(Saved data entries)
/-! ### Check 9: amounts (R62, R63) -/

theorem amountsAreTestedInOrder : Claims.AmountsAreTestedInOrder := by
  intro c f a b ha hb range sum first
  have hrange : ∀ x, rangeTest (postingAmount x) = range 1 x := fun x => by
    simp only [rangeTest, postingAmount, Bool.and_eq_true, decide_eq_true_eq]
    rfl
  have hcount : rangeTest (countAmount f.amountA) = range 0 f.amountA := by
    simp only [rangeTest, countAmount, Bool.and_eq_true, decide_eq_true_eq]
    rfl
  have hsum : ∀ (k : Fin 4) v counts x, v = k.val → fieldSumTest c v counts x = sum k counts x := by
    rintro k v counts x rfl
    have hover : maxAmount < (breakdownSum (c.faces k) counts : Int) ↔
        999999999999 < (List.zipWith (· * ·) counts (c.faces k)).sum := by
      simp only [maxAmount, breakdownSum]
      omega
    simp only [fieldSumTest, indexOf_val, sumTest, hover]
    rfl
  have hA := hsum a f.currencyA f.breakdownA f.amountA ha
  have hB := hsum b f.currencyB f.breakdownB f.amountB hb
  have hor : ∀ x y : Option Reason, orElse x y = first [x, y] := fun x y => by cases x <;> cases y <;> rfl
  have hpayable : slotPayable c f = exchangePayable c a b f.amountA.toNat f.rate := by
    simp [slotPayable, ha, hb, indexOf_val]
  have hor2 : ∀ (x : Option Reason) (l : List (Option Reason)), orElse x (first l) = first (x :: l) :=
    fun x l => by cases x <;> rfl
  refine ⟨?_, ?_, ?_, ?_, ?_, ?_⟩
  · rintro form (rfl | rfl | rfl) <;> simp only [amountTests, hrange, hA, hor]
  · intro hfour
    have hkind : f.kind ≠ 7 := by omega
    simp only [amountTests, if_neg hkind, hrange, hA, hB, hpayable, hor (range 1 f.amountB), hor2]
  · intro hseven
    have hnone : ∀ x, orElse none x = x := fun _ => rfl
    simp only [amountTests, if_pos hseven, hrange, hA, hB, hnone, hor (range 1 f.amountB)]
    simp only [hor2]
  · exact hrange _
  · simp only [amountTests, hcount, hA, hor]
  · rfl

/-! ### Check 11: the original of a REVERSAL (R57, R58) -/

/-- The buffer gives a usable form where it holds a POSTING of kind 1 to 5 (R55). -/
theorem usableForm_some (r : ReversalFetch) :
    usableForm (some r) = if (entryFields (reversalEntry r)).kind = 2 ∧ 1 ≤ (entryFields (reversalEntry r)).code ∧
      (entryFields (reversalEntry r)).code ≤ 5 then (entryFields (reversalEntry r)).code else 0 := rfl

theorem usableForm_eq_zero (r : ReversalFetch) :
    usableForm (some r) = 0 ↔ ¬((entryFields (reversalEntry r)).kind = 2 ∧
      1 ≤ (entryFields (reversalEntry r)).code ∧ (entryFields (reversalEntry r)).code ≤ 5) := by
  rw [usableForm_some, ite_eq_right_iff]
  omega
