theorem inBalance_transfer (ht : InBalance c t) (hform : m.form = 3) (ha : m.holderA = a.val) (hb : m.holderB = b.val)
    (hk : m.currencyA = k.val) (hactiveA : c.holderActive a = true) (hactiveB : c.holderActive b = true)
    (hcurrency : c.hasCurrency k = true) (hlength : m.breakdownA.length = 12)
    (hworth : m.amountA = (breakdownSum (c.faces k) m.breakdownA : Nat))
    (hrange : InCountRange (resultingCounts t m)) (hdistinct : m.reverses = false → b ≠ a) :
    InBalance c (m.legs.foldl (applyLeg c) (bookForm c t m)) := by
  have hlegs : m.legs = [⟨some a, k, m.amountA, some (flowIn (!m.reverses) m.breakdownA)⟩,
      ⟨some b, k, m.amountA, some (flowIn m.reverses m.breakdownA)⟩] := by
    simp [Movement.legs, hform, ha, hb, hk, holderLeg_val]
  have hfirst : LegFits c t a k (flowIn (!m.reverses) m.breakdownA) :=
    legFits_of_leg (x := m.amountA) hactiveA hcurrency ((congrArg _ (pieces_flowIn _ _)).trans hlength) hrange
      (by simp [hlegs])
  have hsecond : LegFits c t b k (flowIn m.reverses m.breakdownA) :=
    legFits_of_leg (x := m.amountA) hactiveB hcurrency ((congrArg _ (pieces_flowIn _ _)).trans hlength) hrange
      (by simp [hlegs])
  have hrecords := (bookForm_kept c t m).1
  have hthen : LegFits c
      (applyLeg c (bookForm c t m) ⟨some a, k, m.amountA, some (flowIn (!m.reverses) m.breakdownA)⟩)
      b k (flowIn m.reverses m.breakdownA) := by
    by_cases hsame : a = b
    · subst hsame
      have hreverses : m.reverses = true := by
        by_contra hno
        exact hdistinct (Bool.eq_false_iff.mpr hno) rfl
      refine legFits_second_same hrecords hfirst hsecond ?_
      have hgain := hfirst.range
      simp only [hreverses, flowIn, Bool.not_true, Bool.false_eq_true, if_false, if_true] at hgain ⊢
      exact range_gain_lose (((inBalance_iff.mp ht).1.twelve a k).trans hlength.symm) hgain
    · exact legFits_second_other hrecords hsecond fun h => hsame h.1
  rw [hlegs]
  refine inBalance_two_legs ht hrecords hfirst hthen fun i x y => ?_
  rw [worth_flowIn hworth, worth_flowIn hworth]
  cases hr : m.reverses <;> by_cases hi : k = i <;> simp [bookForm, hform, hi]

theorem inBalance_exchange (ht : InBalance c t) (hform : m.form = 4) (ha : m.holderA = a.val)
    (hk : m.currencyA = k.val) (hj : m.currencyB = j.val) (hactive : c.holderActive a = true)
    (hcurrencyA : c.hasCurrency k = true) (hcurrencyB : c.hasCurrency j = true) (hlengthA : m.breakdownA.length = 12)
    (hlengthB : m.breakdownB.length = 12) (hworthA : m.amountA = (breakdownSum (c.faces k) m.breakdownA : Nat))
    (hworthB : m.amountB = (breakdownSum (c.faces j) m.breakdownB : Nat))
    (hrange : InCountRange (resultingCounts t m)) (hdistinct : m.reverses = false → j ≠ k) :
    InBalance c (m.legs.foldl (applyLeg c) (bookForm c t m)) := by
  have hlegs : m.legs = [⟨some a, k, m.amountA, some (flowIn m.reverses m.breakdownA)⟩,
      ⟨some a, j, m.amountB, some (flowIn (!m.reverses) m.breakdownB)⟩] := by
    simp [Movement.legs, hform, ha, hk, hj, holderLeg_val]
  have hfirst : LegFits c t a k (flowIn m.reverses m.breakdownA) :=
    legFits_of_leg (x := m.amountA) hactive hcurrencyA ((congrArg _ (pieces_flowIn _ _)).trans hlengthA) hrange
      (by simp [hlegs])
  have hsecond : LegFits c t a j (flowIn (!m.reverses) m.breakdownB) :=
    legFits_of_leg (x := m.amountB) hactive hcurrencyB ((congrArg _ (pieces_flowIn _ _)).trans hlengthB) hrange
      (by simp [hlegs])
  have hrecords := (bookForm_kept c t m).1
  have hthen : LegFits c
      (applyLeg c (bookForm c t m) ⟨some a, k, m.amountA, some (flowIn m.reverses m.breakdownA)⟩)
      a j (flowIn (!m.reverses) m.breakdownB) := by
    by_cases hsame : k = j
    · subst hsame
      have hreverses : m.reverses = true := by
        by_contra hno
        exact hdistinct (Bool.eq_false_iff.mpr hno) rfl
      refine legFits_second_same hrecords hfirst hsecond ?_
      have hlose := hfirst.range
      have hgain := hsecond.range
      simp only [hreverses, flowIn, Bool.not_true, Bool.false_eq_true, if_false, if_true] at hlose hgain ⊢
      have htwelve := (inBalance_iff.mp ht).1.twelve a k
      exact range_lose_gain (htwelve.trans hlengthA.symm) (htwelve.trans hlengthB.symm) hlose hgain
    · exact legFits_second_other hrecords hsecond fun h => hsame h.2
  rw [hlegs]
  refine inBalance_two_legs ht hrecords hfirst hthen fun i x y => ?_
  rw [worth_flowIn hworthA, worth_flowIn hworthB]
  cases hr : m.reverses <;>
    simp [-Fin.getElem_fin, bookForm, hform, hr, hk, hj, booked_bookResidue, booked_bookReceived, booked_bookPaid]

theorem inBalance_noncash (ht : InBalance c t) (hform : m.form = 5) :
    InBalance c (m.legs.foldl (applyLeg c) (bookForm c t m)) := by
  have hlegs : m.legs.foldl (applyLeg c) (bookForm c t m) = bookNoncash t m := by
    cases hk : indexOf 4 m.currencyA <;> simp [Movement.legs, hform, bookForm, hk, applyLeg_none]
  obtain ⟨htrue, hgained⟩ := inBalance_iff.mp ht
  have hrecords : (bookNoncash t m).records = t.records := (bookDay_kept _ _ _).1
  rw [hlegs]
  refine inBalance_iff.mpr ⟨recordsTrue_congr hrecords htrue, fun i => ?_⟩
  rw [gained_congr hrecords, hgained, booked_bookNoncash]
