theorem completionIsOneDoubleword_claim : Claims.CompletionIsOneDoubleword := by
  intro s status detail k htaken htag hdetail
  have hdword := completionDword_toNat status htag hdetail
  have hcode : status.code < 256 := by cases status <;> decide
  refine ⟨completionDword k.tag status detail, ?_, ?_, ?_, ?_, ?_, fun hprogress => ?_,
    fun hfinal hwaiting hroom => ?_⟩
  · rw [journalWrites_complete, htaken]
    rfl
  · rw [laneField, hdword]; omega
  · rw [laneField, hdword]; omega
  · rw [laneField, hdword]; omega
  · rw [laneField, hdword]; omega
  · subst hprogress
    exact ite_self _
  · have hplaced : (complete s status detail).control =
        controlPlaced s.control (.completion (status != .inProgress)) :=
      if_pos (by simp [groupFits, hwaiting, freeRoom]; omega)
    have hends : (status != .inProgress) = true := by simpa using hfinal
    rw [hplaced, hends]
    rfl

theorem runCommand_unknown {code : Nat} (hcode : code = 0 ∨ 17 < code) (s : State) :
    runCommand s code = complete s .badArgument 0 := by
  rcases hcode with rfl | hcode
  · rfl
  · obtain ⟨n, rfl⟩ := Nat.exists_eq_add_of_le' hcode
    rfl

theorem unknownCodeIsBadArgument : Claims.UnknownCodeIsBadArgument := by
  intro s addr mask data code h hcode
  refine gives_conclude h.1.1 (exec_badCommandCode s) ?_
  obtain ⟨hgranted, hregion, hpasses, hlanes, hcodes⟩ := h
  have hbusy : s.control.busy = false := by
    have hpass : regionPasses s .command = true := by
      simp only [writePasses, hregion, Bool.and_eq_true] at hpasses
      exact hpasses.2
    simpa [regionPasses] using hpass
  have hunknown : rowIsCommand s (fun k => k == 0 || decide (17 < k)) (regionAt s addr) mask data = true := by
    simpa [rowIsCommand, hregion, hlanes, hbusy, hcodes] using hcode
  have hknown : rowIsCommand s (fun k => k == code) (regionAt s addr) mask data = true := by
    simp [rowIsCommand, hregion, hlanes, hbusy, hcodes]
  calc grantWriteWhen s (rowIsCommand s fun k => k == 0 || decide (17 < k))
      = takeWrite s addr mask data := grantWriteWhen_eq hgranted hunknown
    _ = grantCommand s code := (grantWriteWhen_eq hgranted hknown).symm
    _ = runCommand (commandTaken s addr mask data) code :=
        grantCommand_eq ⟨hgranted, hregion, hpasses, hlanes, hcodes⟩
    _ = complete (commandTaken s addr mask data) .badArgument 0 := runCommand_unknown hcode _

theorem commandWordHoldsCodeAndTag : Claims.CommandWordHoldsCodeAndTag := by
  intro d
  constructor
  · simp [commandCode, laneField]
  · simp [commandTag, laneField]

/-- Settles O37. -/
theorem completionIsOneDoubleword : Obligations.CompletionIsOneDoubleword :=
  ⟨completionIsOneDoubleword_claim, unknownCodeIsBadArgument, commandWordHoldsCodeAndTag⟩

/-! ### The commands of a holder and of a monitor (R89, R102, R103) -/

section

variable {u : State}

/-- What refuses a command marked "config" (12.1, R197). -/
theorem unconfigured_iff : unconfigured u = true ↔ u.day.state = .recovering ∨ u.control.config = none := by
  simp [unconfigured, or_comm]

theorem argumentHolder_eq_some {h : Fin 17} (hnumber : argumentByte u = h.val)
    (hactive : u.configuration.holderActive h = true) : argumentHolder u = some h := by
  rw [argumentHolder, hnumber, indexOf_val]
  exact Option.filter_some_pos hactive

/-- No active holder has a number above 16 or an inactive holder's. -/
theorem argumentHolder_eq_none
    (hno : 16 < argumentByte u ∨ ∃ h : Fin 17, argumentByte u = h.val ∧ u.configuration.holderActive h = false) :
    argumentHolder u = none := by
  rw [argumentHolder]
  rcases hno with hhigh | ⟨h, hnumber, hinactive⟩
  · rw [indexOf_eq_none.mpr (by omega)]
    rfl
  · rw [hnumber, indexOf_val]
    exact Option.filter_some_neg (by simp [hinactive])

theorem commandReleaseDrawer_taken {h : Fin 17} (hconfigured : ¬unconfigured u = true)
    (hholder : argumentHolder u = some h) :
    commandReleaseDrawer u =
      let d : Drawer := { releasedDrawer u.configuration u.drawers[h] with forced := false }
      complete (drawerEvent (setDrawer u h d) h 5 (takenTag u)) .done d.state.code := by
  rw [commandReleaseDrawer, if_neg hconfigured]
  split
  · next hnone => simp [hnone] at hholder
  · next g hsome =>
    obtain rfl := Option.some.inj (hsome.symm.trans hholder)
    rfl

theorem commandReleaseDrawer_none (hconfigured : ¬unconfigured u = true) (hnone : argumentHolder u = none) :
    commandReleaseDrawer u = complete u .badArgument 0 := by
  rw [commandReleaseDrawer, if_neg hconfigured]
  split
  · rfl
  · next g hsome => simp [hnone] at hsome

theorem commandReleaseHold_none (hconfigured : ¬unconfigured u = true) (hnone : argumentHolder u = none) :
    commandReleaseHold u = complete u .badArgument 0 := by
  rw [commandReleaseHold, if_neg hconfigured]
  split
  · rfl
  · next g hsome => simp [hnone] at hsome

theorem commandReleaseHold_taken {h : Fin 17} (hconfigured : ¬unconfigured u = true)
    (hholder : argumentHolder u = some h) :
    commandReleaseHold u =
      complete
        (eventEntry { u with totals := setFlags u.totals h { u.totals.flags[h] with held := false } }
          { kind := 11, code := bit u.totals.flags[h].held, holderA := h.val, tag := takenTag u, ref := h.val })
        .done (bit u.totals.flags[h].held) := by
  rw [commandReleaseHold, if_neg hconfigured]
  split
  · next hnone => simp [hnone] at hholder
  · next g hsome =>
    obtain rfl := Option.some.inj (hsome.symm.trans hholder)
    rfl

theorem commandClearMonitor_none (hconfigured : ¬unconfigured u = true) (hnumber : 7 < argumentByte u) :
    commandClearMonitor u = complete u .badArgument 0 := by
  rw [commandClearMonitor, if_neg hconfigured]
  split
  · rfl
  · next g hsome => simp [indexOf_eq_none.mpr (show 8 ≤ argumentByte u by omega)] at hsome

theorem commandClearMonitor_number {m : Fin 8} (hconfigured : ¬unconfigured u = true)
    (hnumber : argumentByte u = m.val) :
    commandClearMonitor u =
      if u.monitors.freeze.isSome && u.monitors.freeze != some m then complete u .refusedState 0
      else
        complete
          (eventEntry { u with monitors := clearedMonitor u.configuration u.monitors m }
            { kind := 10, code := bit u.monitors.fired[m], tag := takenTag u, amountA := u.monitors.counts[m].toNat,
              ref := m.val })
          .done (bit u.monitors.fired[m]) := by
  rw [commandClearMonitor, if_neg hconfigured]
  split
  · next hnone =>
    rw [hnumber, indexOf_val] at hnone
    cases hnone
  · next g hsome =>
    obtain rfl : m = g := Option.some.inj ((indexOf_val m).symm.trans (hnumber ▸ hsome))
    rfl

end

/-- A release leaves RELEASED, code 1, or OPEN, code 2. -/
theorem releasedDrawer_code (c : Configuration) (d : Drawer) :
    (releasedDrawer c d).state.code = if d.state = .locked ∨ d.state = .released then 1 else 2 := by
  cases hstate : d.state <;> simp [releasedDrawer, hstate, DrawerState.code]

/-- The low byte of the first argument, as the command is taken. -/
theorem argumentByte_commandTaken (s : State) (addr : Nat) (mask : ByteMask) (data : Dword) :
    argumentByte (commandTaken s addr mask data) = laneField s.control.arguments[0] 0 1 :=
  congrArg (laneField · 0 1) (argument_commandTaken s addr mask data 0)

theorem unconfigured_commandTaken (s : State) (addr : Nat) (mask : ByteMask) (data : Dword) :
    unconfigured (commandTaken s addr mask data) = true ↔ s.day.state = .recovering ∨ s.control.config = none := by
  rw [unconfigured_iff, config_commandTaken]
  rfl

/-- The active holder a taken command names. -/
theorem argumentHolder_commandTaken {s : State} {addr : Nat} {mask : ByteMask} {data : Dword} {h : Fin 17}
    (hnumber : laneField s.control.arguments[0] 0 1 = h.val) (hactive : s.configuration.holderActive h = true) :
    argumentHolder (commandTaken s addr mask data) = some h :=
  argumentHolder_eq_some ((argumentByte_commandTaken s addr mask data).trans hnumber)
    (by rwa [configuration_commandTaken])

theorem releaseDrawerReleases : Claims.ReleaseDrawerReleases := by
  intro s addr mask data h hcommand hconfig hstate hnumber hactive t d
  have hconfigured : ¬unconfigured t = true := by
    rw [unconfigured_commandTaken]
    rintro (hrecovering | hnone)
    · exact hstate hrecovering
    · simp [hnone] at hconfig
  have hbody := commandReleaseDrawer_taken hconfigured (argumentHolder_commandTaken hnumber hactive)
  rw [configuration_commandTaken] at hbody
  refine gives_command hcommand (exec_releaseDrawer s) (hbody.trans ?_)
  exact congrArg (complete _ .done) (releasedDrawer_code s.configuration s.drawers[h])

theorem releaseHoldClearsTheHold : Claims.ReleaseHoldClearsTheHold := by
  intro s addr mask data h hcommand hconfig hstate hnumber hactive t was
  have hconfigured : ¬unconfigured t = true := by
    rw [unconfigured_commandTaken]
    rintro (hrecovering | hnone)
    · exact hstate hrecovering
    · simp [hnone] at hconfig
  exact gives_command hcommand (exec_releaseHold s)
    (commandReleaseHold_taken hconfigured (argumentHolder_commandTaken hnumber hactive))

theorem holderCommandsAreRefused : Claims.HolderCommandsAreRefused := by
  intro s addr mask data c code hc hcommand t n
  have hrefused : unconfigured t = true ↔ _ := unconfigured_commandTaken s addr mask data
  have hnone (hno : 16 < n ∨ ∃ h : Fin 17, n = h.val ∧ s.configuration.holderActive h = false) :
      argumentHolder t = none := by
    refine argumentHolder_eq_none ?_
    rw [argumentByte_commandTaken, configuration_commandTaken]
    exact hno
  have hconfigured (hstate : s.day.state ≠ .recovering) (hconfig : s.control.config ≠ none) :
      ¬unconfigured t = true := fun h => (hrefused.mp h).elim hstate hconfig
  obtain ⟨rfl, rfl⟩ | ⟨rfl, rfl⟩ := hc
  · exact ⟨fun h => gives_command hcommand (exec_releaseDrawer s) (if_pos (hrefused.mpr h)),
      fun hstate hconfig hno => gives_command hcommand (exec_releaseDrawer s)
        (commandReleaseDrawer_none (hconfigured hstate hconfig) (hnone hno))⟩
  · exact ⟨fun h => gives_command hcommand (exec_releaseHold s) (if_pos (hrefused.mpr h)),
      fun hstate hconfig hno => gives_command hcommand (exec_releaseHold s)
        (commandReleaseHold_none (hconfigured hstate hconfig) (hnone hno))⟩

/-- Settles O38. -/
theorem holderCommandsActOnTheHolder : Obligations.HolderCommandsActOnTheHolder :=
  ⟨releaseDrawerReleases, releaseHoldClearsTheHold, holderCommandsAreRefused⟩

/-- Settles O39: the freeze decides, where nothing refuses the command. -/
theorem clearMonitorLoadsThePreset : Obligations.ClearMonitorLoadsThePreset := by
  intro s addr mask data hcommand t number
  have hrefused : unconfigured t = true ↔ _ := unconfigured_commandTaken s addr mask data
  have hconfigured (hstate : s.day.state ≠ .recovering) (hconfig : s.control.config ≠ none) :
      ¬unconfigured t = true := fun h => (hrefused.mp h).elim hstate hconfig
  have hargument : argumentByte t = number := argumentByte_commandTaken s addr mask data
  refine ⟨fun m hconfig hstate hnumber => ?number,
    fun h => gives_command hcommand (exec_clearMonitor s) (if_pos (hrefused.mpr h)),
    fun hstate hconfig hhigh => gives_command hcommand (exec_clearMonitor s)
      (commandClearMonitor_none (hconfigured hstate hconfig) (hargument.symm ▸ hhigh))⟩
  intro fired
  have hbody := commandClearMonitor_number (hconfigured hstate hconfig) (hargument.trans hnumber)
  rw [configuration_commandTaken] at hbody
  refine ⟨fun hfree => gives_command hcommand (exec_clearMonitor s) (hbody.trans ((if_neg ?_).trans ?_)),
    fun n hfreeze hother => gives_command hcommand (exec_clearMonitor s) (hbody.trans (if_pos ?_))⟩
  · change ¬(s.monitors.freeze.isSome && s.monitors.freeze != some m) = true
    rcases hfree with hfree | hfree <;> simp [hfree]
  · have hlifted : (if s.monitors.freeze = some m then none else s.monitors.freeze) = none := by
      rcases hfree with hfree | hfree <;> simp [hfree]
    have hcleared : clearedMonitor s.configuration s.monitors m =
        { counts := s.monitors.counts.set m (BitVec.ofNat 32 s.configuration.monitors[m].preset),
          fired := s.monitors.fired.set m false, freeze := none } := by
      rw [clearedMonitor, hlifted]
    rw [← hcleared]
    rfl
  · change (s.monitors.freeze.isSome && s.monitors.freeze != some m) = true
    simp [hfreeze, hother]

theorem commandClearAlerts_mask {u : State} {alerts : BitVec 16}
    (hmask : BitVec.ofNat 16 (laneField (argument u 0) 0 2) = alerts) :
    commandClearAlerts u = if 0x800 ≤ alerts.toNat then complete u .badArgument 0 else
      complete { u with control := { u.control with alerts := u.control.alerts &&& ~~~alerts } } .done
        (u.control.alerts &&& alerts).toNat := by
  rw [commandClearAlerts, hmask]

/-- A command is taken with the alerts standing. -/
theorem alerts_commandTaken (s : State) (addr : Nat) (mask : ByteMask) (data : Dword) :
    (commandTaken s addr mask data).control.alerts = s.control.alerts := by
  simp only [commandTaken]

/-- Settles O40. -/
theorem clearAlertsRemovesTheMasked : Obligations.ClearAlertsRemovesTheMasked := by
  intro s addr mask data hcommand t alerts
  have hmask : BitVec.ofNat 16 (laneField (argument t 0) 0 2) = alerts := by
    rw [argument_commandTaken]
    exact ofNat_laneField_low _
  have hbody := commandClearAlerts_mask hmask
  rw [alerts_commandTaken] at hbody
  exact ⟨fun hunknown => gives_command hcommand (exec_clearAlerts s) (hbody.trans (if_pos hunknown)),
    fun hknown => gives_command hcommand (exec_clearAlerts s) (hbody.trans (if_neg (Nat.not_le.mpr hknown)))⟩

end Sys2Proof.Machine
end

**Requirement**: Lines containing the word "hdetail" are to be pulled from the records and copied.

**Response to the task**:
  intro s status detail k htaken htag hdetail
  have hdword := completionDword_toNat status htag hdetail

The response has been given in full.